Your answer must contain each line of the listing in which "execReadEntry" appears, copied in full.

#### Data shown

theorem execServiceTimerExpires_touches {s t : State} (level : LevelId)
    (e : execServiceTimerExpires level s = .next t) :
    SameOutside [.ports, .levelUnit, .service, .notices] s t := by
  unfold execServiceTimerExpires at e
  refine whenRunning_touches (fun s => ?_) e
  split
  · split
    · unfold State.expire
      split
      · constructor <;> first | rfl | (intro h; first | rfl | exact absurd (by decide) h)
      · exact retire_touches _ _ _ _
    · exact SameOutside.refl _ _
  · exact SameOutside.refl _ _

theorem execIdent_touches {s t : State} (e : execIdent s = .next t) :
    SameOutside [.management, .trunk] s t := by
  unfold execIdent at e
  refine whenRunning_touches (fun s => ?_) e
  refine executeOp_touches (by decide) (fun q t => ?_) s
  exact (answer_touches _ _ _ _).mono (by decide)

theorem execReadEntry_touches {s t : State} (e : execReadEntry s = .next t) :
    SameOutside [.table, .management, .trunk] s t := by
  unfold execReadEntry at e
  refine whenRunning_touches (fun s => ?_) e
  refine executeOp_touches (by decide) (fun q t => ?_) s
  split
  · constructor <;> first | rfl | (intro h; first | rfl | exact absurd (by decide) h)
  · exact (answer_touches _ _ _ _).mono (by decide)

theorem execWriteEntry_touches {s t : State} (e : execWriteEntry s = .next t) :
    SameOutside [.table, .management, .trunk] s t := by
  unfold execWriteEntry at e
  refine whenRunning_touches (fun s => ?_) e
  refine executeOp_touches (by decide) (fun q t => ?_) s
  split
  · exact (answer_touches _ _ _ _).mono (by decide)
  · unfold State.writeStandby
    split
    · constructor <;> first | rfl | (intro h; first | rfl | exact absurd (by decide) h)
    · exact (answer_touches _ _ _ _).mono (by decide)

theorem execClearEntry_touches {s t : State} (e : execClearEntry s = .next t) :
    SameOutside [.table, .management, .trunk] s t := by
  unfold execClearEntry at e
  refine whenRunning_touches (fun s => ?_) e
  refine executeOp_touches (by decide) (fun q t => ?_) s
  split
  · exact (answer_touches _ _ _ _).mono (by decide)
  · unfold State.writeStandby
    split
    · constructor <;> first | rfl | (intro h; first | rfl | exact absurd (by decide) h)
    · exact (answer_touches _ _ _ _).mono (by decide)

theorem execWriteDefault_touches {s t : State} (e : execWriteDefault s = .next t) :
    SameOutside [.table, .management, .trunk] s t := by
  unfold execWriteDefault at e
  refine whenRunning_touches (fun s => ?_) e
  refine executeOp_touches (by decide) (fun q t => ?_) s
  split
  · exact (answer_touches _ _ _ _).mono (by decide)
  · unfold State.writeStandby
    split
    · constructor <;> first | rfl | (intro h; first | rfl | exact absurd (by decide) h)
    · exact (answer_touches _ _ _ _).mono (by decide)

theorem execCopyBank_touches {s t : State} (e : execCopyBank s = .next t) :
    SameOutside [.table, .management, .trunk] s t := by
  unfold execCopyBank at e
  refine whenRunning_touches (fun s => ?_) e
  refine executeOp_touches (by decide) (fun q t => ?_) s
  split
  · constructor <;> first | rfl | (intro h; first | rfl | exact absurd (by decide) h)
  · exact (answer_touches _ _ _ _).mono (by decide)

theorem execSwapBanks_touches {s t : State} (e : execSwapBanks s = .next t) :
    SameOutside [.table, .management, .trunk] s t := by
  unfold execSwapBanks at e
  refine whenRunning_touches (fun s => ?_) e
  refine executeOp_touches (by decide) (fun q t => ?_) s
  split
  · refine SameOutside.trans ?_ (landSwap_touches _)
    constructor <;> first | rfl | (intro h; first | rfl | exact absurd (by decide) h)
  · exact (answer_touches _ _ _ _).mono (by decide)

theorem execReadLevel_touches {s t : State} (e : execReadLevel s = .next t) :
    SameOutside [.levelUnit, .management, .trunk] s t := by
  unfold execReadLevel at e
  refine whenRunning_touches (fun s => ?_) e
  refine executeOp_touches (by decide) (fun q t => ?_) s
  split
  · unfold State.readLevelOf
    split
    · constructor <;> first | rfl | (intro h; first | rfl | exact absurd (by decide) h)
    · constructor <;> first | rfl | (intro h; first | rfl | exact absurd (by decide) h)
  · exact (answer_touches _ _ _ _).mono (by decide)

theorem execWriteLevel_touches {s t : State} (e : execWriteLevel s = .next t) :
    SameOutside [.levelUnit, .management, .trunk] s t := by
  unfold execWriteLevel at e
  refine whenRunning_touches (fun s => ?_) e
  refine executeOp_touches (by decide) (fun q t => ?_) s
  split
  · unfold State.writeLevelOf
    split
    · constructor <;> first | rfl | (intro h; first | rfl | exact absurd (by decide) h)
    · constructor <;> first | rfl | (intro h; first | rfl | exact absurd (by decide) h)
  · exact (answer_touches _ _ _ _).mono (by decide)

theorem execSetOrder_touches {s t : State} (e : execSetOrder s = .next t) :
    SameOutside [.service, .management, .trunk] s t := by
  unfold execSetOrder at e
  refine whenRunning_touches (fun s => ?_) e
  refine executeOp_touches (by decide) (fun q t => ?_) s
  split
  · constructor <;> first | rfl | (intro h; first | rfl | exact absurd (by decide) h)
  · exact (answer_touches _ _ _ _).mono (by decide)

theorem execMaskLevels_touches {s t : State} (e : execMaskLevels s = .next t) :
    SameOutside [.levelUnit, .management, .trunk] s t := by
  unfold execMaskLevels at e
  refine whenRunning_touches (fun s => ?_) e
  refine executeOp_touches (by decide) (fun q t => ?_) s
  exact ((setLevelUnit_touches _ _).mono (by decide)).trans ((answer_touches _ _ _ _).mono (by decide))

theorem execFlushLevel_touches {s t : State} (e : execFlushLevel s = .next t) :
    SameOutside [.ports, .levelUnit, .service, .notices, .management, .trunk] s t := by
  unfold execFlushLevel at e
  refine whenRunning_touches (fun s => ?_) e
  refine executeOp_touches (by decide) (fun q t => ?_) s
  split
  · exact ((flush_touches _ _).mono (by decide)).trans ((answer_touches _ _ _ _).mono (by decide))
  · exact (answer_touches _ _ _ _).mono (by decide)

theorem execReadPort_touches {s t : State} (e : execReadPort s = .next t) :
    SameOutside [.ports, .management, .trunk] s t := by
  unfold execReadPort at e
  refine whenRunning_touches (fun s => ?_) e
  refine executeOp_touches (by decide) (fun q t => ?_) s
  split
  · constructor <;> first | rfl | (intro h; first | rfl | exact absurd (by decide) h)
  · exact (answer_touches _ _ _ _).mono (by decide)

theorem execWritePort_touches {s t : State} (e : execWritePort s = .next t) :
    SameOutside [.ports, .management, .trunk] s t := by
  unfold execWritePort at e
  refine whenRunning_touches (fun s => ?_) e
  refine executeOp_touches (by decide) (fun q t => ?_) s
  split
  · constructor <;> first | rfl | (intro h; first | rfl | exact absurd (by decide) h)
  · exact (answer_touches _ _ _ _).mono (by decide)

theorem execReadTrunk_touches {s t : State} (e : execReadTrunk s = .next t) :
    SameOutside [.management, .trunk] s t := by
  unfold execReadTrunk at e
  refine whenRunning_touches (fun s => ?_) e
  refine executeOp_touches (by decide) (fun q t => ?_) s
  constructor <;> first | rfl | (intro h; first | rfl | exact absurd (by decide) h)

theorem execReadCondition_touches {s t : State} (e : execReadCondition s = .next t) :
    SameOutside [.management, .trunk] s t := by
  unfold execReadCondition at e
  refine whenRunning_touches (fun s => ?_) e
  refine executeOp_touches (by decide) (fun q t => ?_) s
  split
  · exact (answer_touches _ _ _ _).mono (by decide)
  · exact (answer_touches _ _ _ _).mono (by decide)

theorem execClearCondition_touches {s t : State} (e : execClearCondition s = .next t) :
    SameOutside [.conditions, .management, .trunk] s t := by
  unfold execClearCondition at e
  refine whenRunning_touches (fun s => ?_) e
  refine executeOp_touches (by decide) (fun q t => ?_) s
  split
  · constructor <;> first | rfl | (intro h; first | rfl | exact absurd (by decide) h)
  · split
    · constructor <;> first | rfl | (intro h; first | rfl | exact absurd (by decide) h)
    · exact (answer_touches _ _ _ _).mono (by decide)

theorem execInject_touches {s t : State} (e : execInject s = .next t) :
    SameOutside [.classifier, .management, .trunk] s t := by
  unfold execInject at e
  refine whenRunning_touches (fun s => ?_) e
  refine executeHead_touches (by decide) (fun q t => ?_) s
  split
  · split
    · unfold State.injectEvent
      split
      · exact (answer_touches _ _ _ _).mono (by decide)
      · constructor <;> first | rfl | (intro h; first | rfl | exact absurd (by decide) h)
    · exact (answer_touches _ _ _ _).mono (by decide)
  · exact (answer_touches _ _ _ _).mono (by decide)

theorem execReadPool_touches {s t : State} (e : execReadPool s = .next t) :
    SameOutside [.levelUnit, .management, .trunk] s t := by
  unfold execReadPool at e
  refine whenRunning_touches (fun s => ?_) e
  refine executeOp_touches (by decide) (fun q t => ?_) s
  constructor <;> first | rfl | (intro h; first | rfl | exact absurd (by decide) h)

########

Solution for this problem:
theorem execReadEntry_touches {s t : State} (e : execReadEntry s = .next t) :
  unfold execReadEntry at e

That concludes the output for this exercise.